Consider a car moving on a straight road with a speed of $100$ $m/s$. The distance at which car can be stopped is $\left[ {{\mu _k} = 0.5} \right]$
A
$1000$ $m$
B
$800$ $m$
C
$400$ $m$
D
$100$ $m$

## Explanation

Acceleration due to friction = $\left( { - {\mu _k}g} \right)$

We know, ${v^2} = {u^2} + 2as$

$\Rightarrow$ ${0^2} = {u^2} + 2\left( { - {\mu _k}g} \right)s$

$\Rightarrow$ $2 { {\mu _k}g}s$ = ${u^2}$

$\Rightarrow s = {{{{100}^2}} \over {2 \times 0.5 \times 10}}$

$\Rightarrow s = 1000\,m$
2

### AIEEE 2005

A smooth block is released at rest on a ${45^ \circ }$ incline and then slides a distance $'d'$. The time taken to slide is $'n'$ times as much to slide on rough incline than on a smooth incline. The coefficient of friction is
A
${\mu _k} = \sqrt {1 - {1 \over {{n^2}}}}$
B
${\mu _k} = 1 - {1 \over {{n^2}}}$
C
${\mu _k} = \sqrt {1 - {1 \over {{n^2}}}}$
D
${\mu _s} = 1 - {1 \over {{n^2}}}$

## Explanation

For smooth surface,

$d = {1 \over 2}\left( {g\,\sin \,\theta } \right)t_1^2,$

${t_1} = \sqrt {{{2d} \over {g\,\sin \,\theta }}} ,$

When surface is rough

$d = {1 \over 2}\left( {g\,\sin \,\theta - \mu g\,\cos \theta } \right)t_2^2$

${t_2} = \sqrt {{{2d} \over {g\,\sin \,\theta - \mu g\,\cos \theta }}}$

According to question, ${t_2} = n{t_1}$

$n\sqrt {{{2d} \over {g\,\sin \,\theta }}} = \sqrt {{{2d} \over {g\,\sin \,\theta - \mu g\,\cos \theta }}}$

$n = {1 \over {\sqrt {1 - {\mu _k}} }}$ ( as $\cos \,{45^ \circ } = \sin \,{45^ \circ } = {1 \over {\sqrt 2 }}$ )

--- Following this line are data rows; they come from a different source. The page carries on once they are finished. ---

-- ==== Sys2Proof/Laws/KeptRegs.lean ====
section
/-!
SUPPORT. Laws/KeptRegs.lean: the operations of Machine/Regs.lean keep the locked part of the state.
-/
namespace Sys2Proof.Machine

@[simp] theorem auditBreak_kept (s : State) (u : Nat) (a : Nat) :
    (auditBreak s u a).locked = s.locked := by
  simp [auditBreak]

@[simp] theorem coreStore_kept (s : State) (u : Nat) (a : Nat) (v : Word) :
    (coreStore s u a v).locked = s.locked := by
  unfold coreStore; dsimp only
  repeat' split
  all_goals first | (simp; done) | (rename_i h; exact optKept.of (registerWrite_kept _ _ _ _) h)

@[simp] theorem coreLoad_kept (s : State) (u : Nat) (a : Nat) :
    (coreLoad s u a).locked = s.locked := by
  simp [coreLoad]

@[simp] theorem execRegisterWrite_kept (core : CoreId) (addr : Word) (value : Word) (s : State) :
    outKept s.locked (execRegisterWrite core addr value s) := by
  simp [execRegisterWrite]

@[simp] theorem execRegisterRead_kept (core : CoreId) (addr : Word) (s : State) :
    outKept s.locked (execRegisterRead core addr s) := by
  simp [execRegisterRead]

@[simp] theorem execGzSubdataAccess_kept (core : CoreId) (write : Option Word) (s : State) :
    outKept s.locked (execGzSubdataAccess core write s) := by
  unfold execGzSubdataAccess; repeat' split
  all_goals simp_all [apply_ite State.locked, apply_ite Prod.fst, apply_ite Prod.snd]

@[simp] theorem execNvmSyncRead_kept (core : CoreId) (s : State) :
    outKept s.locked (execNvmSyncRead core s) := by
  simp [execNvmSyncRead]

@[simp] theorem execRtcStageWrite_kept (core : CoreId) (high : Bool) (value : Word) (s : State) :
    outKept s.locked (execRtcStageWrite core high value s) := by
  simp [execRtcStageWrite]

@[simp] theorem execRtcShadowCapture_kept (core : CoreId) (addr : Word) (s : State) :
    outKept s.locked (execRtcShadowCapture core addr s) := by
  simp [execRtcShadowCapture]

@[simp] theorem execIslandResetComplete_kept (isl : Fin 4) (s : State) :
    outKept s.locked (execIslandResetComplete isl s) := by
  simp [execIslandResetComplete]

@[simp] theorem execTskGctrlStart_kept (core : CoreId) (value : Word) (s : State) :
    outKept s.locked (execTskGctrlStart core value s) := by
  simp [execTskGctrlStart]

@[simp] theorem execTskGctrlStop_kept (core : CoreId) (value : Word) (s : State) :
    outKept s.locked (execTskGctrlStop core value s) := by
  simp [execTskGctrlStop]

@[simp] theorem execTskWdctrlEnable_kept (core : CoreId) (value : Word) (s : State) :
    outKept s.locked (execTskWdctrlEnable core value s) := by
  simp [execTskWdctrlEnable]

@[simp] theorem execEvcRaise_kept (core : CoreId) (value : Word) (s : State) :
    outKept s.locked (execEvcRaise core value s) := by
  simp [execEvcRaise]

@[simp] theorem execSysIslrst_kept (core : CoreId) (value : Word) (s : State) :
    outKept s.locked (execSysIslrst core value s) := by
  simp [execSysIslrst]

@[simp] theorem execGzCmdEqclr_kept (core : CoreId) (value : Word) (s : State) :
    outKept s.locked (execGzCmdEqclr core value s) := by
  simp [execGzCmdEqclr]

@[simp] theorem execGzCmdAudreq_kept (core : CoreId) (value : Word) (s : State) :
    outKept s.locked (execGzCmdAudreq core value s) := by
  simp [execGzCmdAudreq]

@[simp] theorem execGzCtrlAuden_kept (core : CoreId) (value : Word) (s : State) :
    outKept s.locked (execGzCtrlAuden core value s) := by
  simp [execGzCtrlAuden]

@[simp] theorem execSegStgnumValid_kept (core : CoreId) (value : Word) (s : State) :
    outKept s.locked (execSegStgnumValid core value s) := by
  simp [execSegStgnumValid]

@[simp] theorem execSegStgnumWithdraw_kept (core : CoreId) (value : Word) (s : State) :
    outKept s.locked (execSegStgnumWithdraw core value s) := by
  simp [execSegStgnumWithdraw]

@[simp] theorem execSegStgdata_kept (core : CoreId) (value : Word) (s : State) :
    outKept s.locked (execSegStgdata core value s) := by
  simp [execSegStgdata]

@[simp] theorem execSegStgctrlCommit_kept (core : CoreId) (value : Word) (s : State) :
    outKept s.locked (execSegStgctrlCommit core value s) := by
  simp [execSegStgctrlCommit]

@[simp] theorem execSegStgctrlAbort_kept (core : CoreId) (value : Word) (s : State) :
    outKept s.locked (execSegStgctrlAbort core value s) := by
  simp [execSegStgctrlAbort]

@[simp] theorem execLaneClctrlFlush_kept (core : CoreId) (cluster : Fin 8) (value : Word) (s : State) :
    outKept s.locked (execLaneClctrlFlush core cluster value s) := by
  simp [execLaneClctrlFlush]

@[simp] theorem execPhrCtrlEnum_kept (core : CoreId) (value : Word) (s : State) :
    outKept s.locked (execPhrCtrlEnum core value s) := by
  simp [execPhrCtrlEnum]

@[simp] theorem execPhrEpochWrite_kept (core : CoreId) (value : Word) (s : State) :
    outKept s.locked (execPhrEpochWrite core value s) := by
  simp [execPhrEpochWrite]

@[simp] theorem execPhrTxselWrite_kept (core : CoreId) (value : Word) (s : State) :
    outKept s.locked (execPhrTxselWrite core value s) := by
  simp [execPhrTxselWrite]

@[simp] theorem execLpeMaxlatClear_kept (core : CoreId) (value : Word) (s : State) :
    outKept s.locked (execLpeMaxlatClear core value s) := by
  simp [execLpeMaxlatClear]

@[simp] theorem execTrcCmdArm_kept (core : CoreId) (buf : Fin 8) (value : Word) (s : State) :
    outKept s.locked (execTrcCmdArm core buf value s) := by
  simp [execTrcCmdArm]

@[simp] theorem execTrcCmdStop_kept (core : CoreId) (buf : Fin 8) (value : Word) (s : State) :
    outKept s.locked (execTrcCmdStop core buf value s) := by
  simp [execTrcCmdStop]

@[simp] theorem execTrcCmdForce_kept (core : CoreId) (buf : Fin 8) (value : Word) (s : State) :
    outKept s.locked (execTrcCmdForce core buf value s) := by
  simp [execTrcCmdForce]

@[simp] theorem execNrgTjWrite_kept (core : CoreId) (value : Word) (s : State) :
    outKept s.locked (execNrgTjWrite core value s) := by
  simp [execNrgTjWrite]

@[simp] theorem execHsbCmdSwitch_kept (core : CoreId) (value : Word) (s : State) :
    outKept s.locked (execHsbCmdSwitch core value s) := by
  simp [execHsbCmdSwitch]

@[simp] theorem execHsbCmdResync_kept (core : CoreId) (value : Word) (s : State) :
    outKept s.locked (execHsbCmdResync core value s) := by
  simp [execHsbCmdResync]

@[simp] theorem execHsbCmdFail_kept (core : CoreId) (value : Word) (s : State) :
    outKept s.locked (execHsbCmdFail core value s) := by
  simp [execHsbCmdFail]

@[simp] theorem execJrnDoneSend_kept (core : CoreId) (value : Word) (s : State) :
    outKept s.locked (execJrnDoneSend core value s) := by
  simp [execJrnDoneSend]

@[simp] theorem execDioFcmdRelease_kept (core : CoreId) (value : Word) (s : State) :
    outKept s.locked (execDioFcmdRelease core value s) := by
  simp [execDioFcmdRelease]

@[simp] theorem execDioFcmdSafe_kept (core : CoreId) (value : Word) (s : State) :
    outKept s.locked (execDioFcmdSafe core value s) := by
  simp [execDioFcmdSafe]

@[simp] theorem execAioTrimEn_kept (core : CoreId) (value : Word) (s : State) :
    outKept s.locked (execAioTrimEn core value s) := by
  simp [execAioTrimEn]

@[simp] theorem execDioEncctrlEn_kept (core : CoreId) (pair : Fin 16) (value : Word) (s : State) :
    outKept s.locked (execDioEncctrlEn core pair value s) := by
  simp [execDioEncctrlEn]

@[simp] theorem execDioEnccntWrite_kept (core : CoreId) (pair : Fin 16) (value : Word) (s : State) :
    outKept s.locked (execDioEnccntWrite core pair value s) := by
  simp [execDioEnccntWrite]

@[simp] theorem execCanEnable_kept (core : CoreId) (ctrl : Fin 2) (value : Word) (s : State) :
    outKept s.locked (execCanEnable core ctrl value s) := by
  simp [execCanEnable]

@[simp] theorem execCanRecov_kept (core : CoreId) (ctrl : Fin 2) (value : Word) (s : State) :
    outKept s.locked (execCanRecov core ctrl value s) := by
  simp [execCanRecov]

@[simp] theorem execCanTxRequest_kept (core : CoreId) (ctrl : Fin 2) (buf : Fin 3) (value : Word) (s : State) :
    outKept s.locked (execCanTxRequest core ctrl buf value s) := by
  simp [execCanTxRequest]

@[simp] theorem execCanTxAbort_kept (core : CoreId) (ctrl : Fin 2) (buf : Fin 3) (value : Word) (s : State) :
    outKept s.locked (execCanTxAbort core ctrl buf value s) := by
  simp [execCanTxAbort]

@[simp] theorem execCanRxpop_kept (core : CoreId) (ctrl : Fin 2) (value : Word) (s : State) :
    outKept s.locked (execCanRxpop core ctrl value s) := by
  simp [execCanRxpop]

@[simp] theorem execCanFilterEnable_kept (core : CoreId) (ctrl : Fin 2) (flt : Fin 16) (value : Word) (s : State) :
    outKept s.locked (execCanFilterEnable core ctrl flt value s) := by
  simp [execCanFilterEnable]

@[simp] theorem execSafCmdSreset_kept (core : CoreId) (value : Word) (s : State) :
    outKept s.locked (execSafCmdSreset core value s) := by
  simp [execSafCmdSreset]

@[simp] theorem execFlashErase_kept (core : CoreId) (value : Word) (s : State) :
    outKept s.locked (execFlashErase core value s) := by
  simp [execFlashErase]

@[simp] theorem execFlashProgram_kept (core : CoreId) (value : Word) (s : State) :
    outKept s.locked (execFlashProgram core value s) := by
  simp [execFlashProgram]

@[simp] theorem execNvmProtWrite_kept (core : CoreId) (value : Word) (s : State) :
    outKept s.locked (execNvmProtWrite core value s) := by
  simp [execNvmProtWrite]

@[simp] theorem execRtcArm_kept (core : CoreId) (value : Word) (s : State) :
    outKept s.locked (execRtcArm core value s) := by
  simp [execRtcArm]

@[simp] theorem execRtcBkcommit_kept (core : CoreId) (value : Word) (s : State) :
    outKept s.locked (execRtcBkcommit core value s) := by
  simp [execRtcBkcommit]

@[simp] theorem execWdgKeyArm_kept (core : CoreId) (value : Word) (s : State) :
    outKept s.locked (execWdgKeyArm core value s) := by
  simp [execWdgKeyArm]

@[simp] theorem execWdgKeyService_kept (core : CoreId) (value : Word) (s : State) :
    outKept s.locked (execWdgKeyService core value s) := by
  simp [execWdgKeyService]

@[simp] theorem execWdgKeyBad_kept (core : CoreId) (value : Word) (s : State) :
    outKept s.locked (execWdgKeyBad core value s) := by
  simp [execWdgKeyBad]

@[simp] theorem execWdgCtrlWrite_kept (core : CoreId) (value : Word) (s : State) :
    outKept s.locked (execWdgCtrlWrite core value s) := by
  simp [execWdgCtrlWrite]

@[simp] theorem execFrzCmdFreeze_kept (core : CoreId) (value : Word) (s : State) :
    outKept s.locked (execFrzCmdFreeze core value s) := by
  simp [execFrzCmdFreeze]

@[simp] theorem execRecWsub_kept (core : CoreId) (value : Word) (s : State) :
    outKept s.locked (execRecWsub core value s) := by
  simp [execRecWsub]

@[simp] theorem execRecCtrlRfreeze_kept (core : CoreId) (value : Word) (s : State) :
    outKept s.locked (execRecCtrlRfreeze core value s) := by
  simp [execRecCtrlRfreeze]

@[simp] theorem execRecClr_kept (core : CoreId) (value : Word) (s : State) :
    outKept s.locked (execRecClr core value s) := by
  simp [execRecClr]

@[simp] theorem execSysSwrst_kept (core : CoreId) (value : Word) (s : State) :
    outKept s.locked (execSysSwrst core value s) := by
  simp [execSysSwrst]

end Sys2Proof.Machine
end

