-- ==== Sys2Proof/Laws/KeptItems.lean ====
section
/-!
SUPPORT. Laws/KeptItems.lean: the operations of Machine/Items.lean keep the locked part of the state.
-/
namespace Sys2Proof.Machine

@[simp] theorem itemForceIn_kept (s : State) (bs : List Byte) :
    (itemForceIn s bs).locked = s.locked := by
  simp [itemForceIn]

@[simp] theorem itemStagingIn_kept (s : State) (bs : List Byte) :
    (itemStagingIn s bs).locked = s.locked := by
  simp [itemStagingIn]

@[simp] theorem itemFaultIn_kept (s : State) (bs : List Byte) :
    (itemFaultIn s bs).locked = s.locked := by
  simp [itemFaultIn]

@[simp] theorem itemStopIn_kept (s : State) (cause : Nat) (k : Nat) :
    (itemStopIn s cause k).locked = s.locked := by
  unfold itemStopIn; try dsimp only
  repeat' split
  all_goals simp_all [apply_ite State.locked, apply_ite Prod.fst, apply_ite Prod.snd]

@[simp] theorem itemHandoverIn_kept (s : State) (th : Nat) :
    (itemHandoverIn s th).locked = s.locked := by
  simp [itemHandoverIn]

@[simp] theorem execControlRecord_kept (rec : HsbRec) (s : State) :
    outKept s.locked (execControlRecord rec s) := by
  simp [execControlRecord]

end Sys2Proof.Machine
end

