@[simp] theorem State.setEntry_rest (s : State) (tag : Nat) (e : TxEntry) :
    (State.setEntry s tag e).now = s.now ∧ (State.setEntry s tag e).pending = s.pending ∧
      (State.setEntry s tag e).draws = s.draws ∧ (State.setEntry s tag e).rdata = s.rdata ∧
      (State.setEntry s tag e).regs = s.regs ∧ (State.setEntry s tag e).mem = s.mem ∧
      (State.setEntry s tag e).units = s.units ∧ (State.setEntry s tag e).objs = s.objs ∧
      (State.setEntry s tag e).prog = s.prog ∧ (State.setEntry s tag e).img = s.img ∧ (State.setEntry s tag e).tsk = s.tsk ∧
      (State.setEntry s tag e).gz = s.gz ∧ (State.setEntry s tag e).evc = s.evc ∧ (State.setEntry s tag e).nv = s.nv ∧
      (State.setEntry s tag e).rtc = s.rtc ∧ (State.setEntry s tag e).wdg = s.wdg ∧ (State.setEntry s tag e).frz = s.frz ∧
      (State.setEntry s tag e).rcd = s.rcd ∧ (State.setEntry s tag e).boot = s.boot ∧
      (State.setEntry s tag e).phr.queues = s.phr.queues ∧ (State.setEntry s tag e).phr.rings = s.phr.rings ∧
      (State.setEntry s tag e).phr.recs = s.phr.recs ∧ (State.setEntry s tag e).phr.newEpoch = s.phr.newEpoch ∧
      (State.setEntry s tag e).phr.ptpRate = s.phr.ptpRate ∧ (State.setEntry s tag e).phr.oneStep = s.phr.oneStep ∧
      (State.setEntry s tag e).phr.lastAnn = s.phr.lastAnn ∧ (State.setEntry s tag e).phr.gm = s.phr.gm ∧
      (State.setEntry s tag e).phr.delayAt = s.phr.delayAt ∧ (State.setEntry s tag e).phr.atStart = s.phr.atStart ∧
      (State.setEntry s tag e).phr.linksDown = s.phr.linksDown ∧ (State.setEntry s tag e).lpe = s.lpe ∧
      (State.setEntry s tag e).trc = s.trc ∧ (State.setEntry s tag e).nrg = s.nrg ∧ (State.setEntry s tag e).hsb = s.hsb ∧
      (State.setEntry s tag e).field = s.field ∧ (State.setEntry s tag e).can = s.can ∧ (State.setEntry s tag e).saf = s.saf ∧
      (State.setEntry s tag e).jrn = s.jrn ∧ (State.setEntry s tag e).stations = s.stations ∧
      (State.setEntry s tag e).sent = s.sent := by
  unfold State.setEntry
  simp

@[simp] theorem State.setQueue_rest (s : State) (r : Nat) (q : List Tx) :
    (State.setQueue s r q).now = s.now ∧ (State.setQueue s r q).pending = s.pending ∧ (State.setQueue s r q).draws = s.draws ∧
      (State.setQueue s r q).rdata = s.rdata ∧ (State.setQueue s r q).regs = s.regs ∧ (State.setQueue s r q).mem = s.mem ∧
      (State.setQueue s r q).units = s.units ∧ (State.setQueue s r q).objs = s.objs ∧ (State.setQueue s r q).prog = s.prog ∧
      (State.setQueue s r q).img = s.img ∧ (State.setQueue s r q).tsk = s.tsk ∧ (State.setQueue s r q).gz = s.gz ∧
      (State.setQueue s r q).evc = s.evc ∧ (State.setQueue s r q).nv = s.nv ∧ (State.setQueue s r q).rtc = s.rtc ∧
      (State.setQueue s r q).wdg = s.wdg ∧ (State.setQueue s r q).frz = s.frz ∧ (State.setQueue s r q).rcd = s.rcd ∧
      (State.setQueue s r q).boot = s.boot ∧ (State.setQueue s r q).phr.entries = s.phr.entries ∧
      (State.setQueue s r q).phr.rings = s.phr.rings ∧ (State.setQueue s r q).phr.recs = s.phr.recs ∧
      (State.setQueue s r q).phr.newEpoch = s.phr.newEpoch ∧ (State.setQueue s r q).phr.ptpRate = s.phr.ptpRate ∧
      (State.setQueue s r q).phr.oneStep = s.phr.oneStep ∧ (State.setQueue s r q).phr.lastAnn = s.phr.lastAnn ∧
      (State.setQueue s r q).phr.gm = s.phr.gm ∧ (State.setQueue s r q).phr.delayAt = s.phr.delayAt ∧
      (State.setQueue s r q).phr.atStart = s.phr.atStart ∧ (State.setQueue s r q).phr.linksDown = s.phr.linksDown ∧
      (State.setQueue s r q).lpe = s.lpe ∧ (State.setQueue s r q).trc = s.trc ∧ (State.setQueue s r q).nrg = s.nrg ∧
      (State.setQueue s r q).hsb = s.hsb ∧ (State.setQueue s r q).field = s.field ∧ (State.setQueue s r q).can = s.can ∧
      (State.setQueue s r q).saf = s.saf ∧ (State.setQueue s r q).jrn = s.jrn ∧ (State.setQueue s r q).stations = s.stations ∧
      (State.setQueue s r q).sent = s.sent := by
  unfold State.setQueue
  simp
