-- ==== Sys2Proof/Machine/SymbolTable.lean ====
section
/-! DEFINITION. The assembler's first pass, the symbol table builder (40_symbol_table.md), under the
strict label rule (R124; `label_rule = lenient` has no rules, 93_implementation_defined.md U8). -/

namespace Sys2Proof.Asm

/-- The nine names and the mnemonic each stands for (30_encoding.md R84). -/
def nameTable : List (List Char × Mnemonic) :=
  [("add".toList, .add), ("nand".toList, .nand), ("lw".toList, .lw), ("sw".toList, .sw),
   ("beq".toList, .beq), ("jalr".toList, .jalr), ("halt".toList, .halt), ("noop".toList, .noop),
   (".fill".toList, .fill)]

/-- The mnemonic a name stands for, in any letter case (R95, R141). -/
def mnemonicOf (t : String) : Option Mnemonic := nameTable.lookup (lowercase t)

/-- A letter: `A` to `Z` or `a` to `z` (R121). -/
def isLetter (c : Char) : Bool := ('A' ≤ c ∧ c ≤ 'Z') ∨ ('a' ≤ c ∧ c ≤ 'z')

/-- A letter or a digit `0` to `9` (R124). -/
def isLetterOrDigit (c : Char) : Bool := isLetter c ∨ ('0' ≤ c ∧ c ≤ '9')

/-- At most 6 characters, the first a letter (R121). -/
def lengthAndFirstOk (t : String) : Bool :=
  decide (t.toList.length ≤ Config.labelMaxLength) && (t.toList.head?.any isLetter)

/-- Every character a letter or a digit (R124). -/
def charsetOk (t : String) : Bool := t.toList.all isLetterOrDigit

/-- Purely numeric, or one of the nine names in any letter case (R123). -/
def reservedOrNumeric (t : String) : Bool := t.toList.all Char.isDigit || (mnemonicOf t).isSome

/-- The checks on one non-empty label, in the order of R126 and R128. -/
def checkLabel (sym : SymTab) (i : Nat) (t : String) : Except AsmError Unit :=
  if !lengthAndFirstOk t then .error ⟨.illegalLabel, t, i, none⟩
  else if !charsetOk t then .error ⟨.illegalLabel, t, i, none⟩
  else if (sym.lookup t).isSome then .error ⟨.duplicateLabel, t, i, none⟩
  else if reservedOrNumeric t then .error ⟨.illegalLabel, t, i, none⟩
  else .ok ()

/-- Pass 1 from line index `i` on, with the bindings made so far. A line advances the address whether
or not it carries a label (R125, R128). -/
def buildFrom (sym : SymTab) (i : Nat) : List Line → Except AsmError SymTab
  | [] => .ok sym
  | l :: rest =>
    match l.label with
    | none => buildFrom sym (i + 1) rest
    | some t =>
      if t = "" then buildFrom sym (i + 1) rest
      else
        match checkLabel sym i t with
        | .error e => .error e
        | .ok _ => buildFrom ((t, i) :: sym) (i + 1) rest

/-- `build_symbols(L)` (R128). -/
def buildSymbols (program : List Line) : Except AsmError SymTab := buildFrom [] 0 program

end Sys2Proof.Asm
end

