-- ==== Sys2Proof/Tests/Slice0.lean ====
section
/-! SUPPORT. The model's own tests: expected values are the spec's own words and test vectors
(30_encoding.md, 42_decoder.md R187, 95_test_vectors.md), never the model's answers. The theorems named
`witness_<statement>` show that the hypotheses of each obligation can be met, at boundary values. -/

namespace Sys2Proof.Tests

open Sys2Proof Sys2Proof.Machine

/-! ### Helpers -/

/-- A running machine with these registers, cells and program counter, everything else as at reset. -/
def mk (regs : List (Reg × Word)) (cells : List (Nat × Word)) (pc : Word) : State :=
  let s := regs.foldl (fun s c => s.writeReg c.1 c.2) { State.reset with pc := pc }
  cells.foldl (fun s c => s.memWrite c.1 c.2) s

/-- The state an outcome answers, or the state given where it answers none. -/
def answer (o : Host.Outcome State Fault Refusal) (s : State) : State :=
  match o with
  | .next t => t
  | .fault _ => s
  | .refused _ => s

/-- Whether an outcome is a next state. -/
def answers : Host.Outcome State Fault Refusal → Bool
  | .next _ => true
  | .fault _ => false
  | .refused _ => false

/-- The state after one step. -/
def after (s : State) : State := answer (step s) s

theorem next_answer {o : Host.Outcome State Fault Refusal} (s : State) (h : answers o = true) :
    o = .next (answer o s) := by cases o <;> simp_all [answers, answer]

/-! ### WellFormed: an ill-formed term for each check -/

theorem test_wf_lw_low : Instr.wellFormed (.lw 1 2 (-32769)) = false := by decide
theorem test_wf_lw_high : Instr.wellFormed (.lw 1 2 32768) = false := by decide
theorem test_wf_sw_low : Instr.wellFormed (.sw 1 2 (-32769)) = false := by decide
theorem test_wf_sw_high : Instr.wellFormed (.sw 1 2 32768) = false := by decide
theorem test_wf_beq_low : Instr.wellFormed (.beq 1 2 (-32769)) = false := by decide
theorem test_wf_beq_high : Instr.wellFormed (.beq 1 2 32768) = false := by decide
theorem test_wf_bounds :
    Instr.wellFormed (.lw 1 2 (-32768)) = true ∧ Instr.wellFormed (.beq 1 2 32767) = true := by decide

/-! ### Decode: words written out from 30_encoding.md R83, each field in its place -/

theorem test_decode_add : decode 0b0000000_000_001_010_0000000000000_011#32 = .instr (.add 1 2 3) := by
  decide
theorem test_decode_nand :
    decode 0b0000000_001_111_000_0000000000000_001#32 = .instr (.nand 7 0 1) := by decide
theorem test_decode_lw :
    decode 0b0000000_010_001_010_1000000000000000#32 = .instr (.lw 1 2 (-32768)) := by decide
theorem test_decode_sw :
    decode 0b0000000_011_110_011_0111111111111111#32 = .instr (.sw 6 3 32767) := by decide
theorem test_decode_beq :
    decode 0b0000000_100_011_101_1111111111111101#32 = .instr (.beq 3 5 (-3)) := by decide
theorem test_decode_jalr :
    decode 0b0000000_101_100_111_0000000000000000#32 = .instr (.jalr 4 7) := by decide
theorem test_decode_halt : decode 0b0000000_110_0000000000000000000000#32 = .instr .halt := by decide
theorem test_decode_noop : decode 0b0000000_111_0000000000000000000000#32 = .instr .noop := by decide
/-- A `.fill` row's word is never selected by the decoder: word 5 is `add 0 0 5` (R92). -/
theorem test_decode_fill : decode (encode (.fill 5#32)) = .instr (.add 0 0 5) := by decide
/-- Ignored bits (R187): bit 25, bit 3 of an R-type word, bits 21 to 0 of HALT. -/
theorem test_decode_ignored :
    decode 33554432#32 = .instr (.add 0 0 0) ∧ decode 655371#32 = .instr (.add 1 2 3) ∧
      decode 25165829#32 = .instr .halt := by decide
/-- Words of 95_test_vectors.md (V-E6, V-E9, V-E11, V-E13) are what the encoder emits. -/
theorem test_encode :
    encode (.add 7 7 7) = 0x003F0007#32 ∧ encode (.sw 7 7 (-1)) = 0x00FFFFFF#32 ∧
      encode (.beq 0 0 (-32768)) = 0x01008000#32 ∧ encode (.jalr 7 7) = 0x017F0000#32 := by decide
theorem test_decodeTableWord :
    decodeTableWord 32 0x00810006 = some (.lw 0 1 6) ∧
      decodeTableWord 32 0xFFFFFFFF = some .noop := by decide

${n^2} = {1 \over {1 - {\mu _k}}}$

or $1 - {\mu _k} = {1 \over {{n^2}}}$

or ${\mu _k} = 1 - {1 \over {{n^2}}}$

3

### AIEEE 2005

A parachutist after bailing out falls $50$ $m$ without friction. When parachute opens, it decelerates at $2\,\,m/{s^2}.$ He reaches the ground with a speed of $3$ $m/s$. At what height, did he bail out?
A
$182$ $m$
B
$91$ $m$
C
$111$ $m$
D
$293$ $m$

## Explanation

The velocity of parachutist when parachute opens at 50 m is

$u = \sqrt {2gh} = \sqrt {2 \times 9.8 \times 50} = \sqrt {980}$

The velocity at ground, $v=3m/s$

$\therefore$ $S = {{{v^2} - {u^2}} \over {2 \times \left( { - 2} \right)}} = {{{3^2} - 980} \over { - 4}} \approx 243\,m$

Initially he has fallen $50$ $m.$

$\therefore$ Total height from where

He bailed out $=243+50=293m$
4

### AIEEE 2004

A block rests on a rough inclined plane `making an angle of ${30^ \circ }$ with the horizontal. The coefficient of static friction between the block and the plane is $0.8.$ If the frictionless force on the block is $10$ $N,$ the mass of the block (in $kg$) is $\left( {take\,\,\,g\, = \,10\,\,m/{s^2}} \right)$
A
$1.6$
B
$4.0$
C
$2.0$
D
$2.5$

## Explanation

For equilibrum of block,

$mg\,\,\sin \theta = {f_s}\,\,$

$\Rightarrow m \times 10 \times \sin {30^ \circ } = 10$

$\Rightarrow m \times 5 = 10$

$\Rightarrow m = 2.0\,\,kg$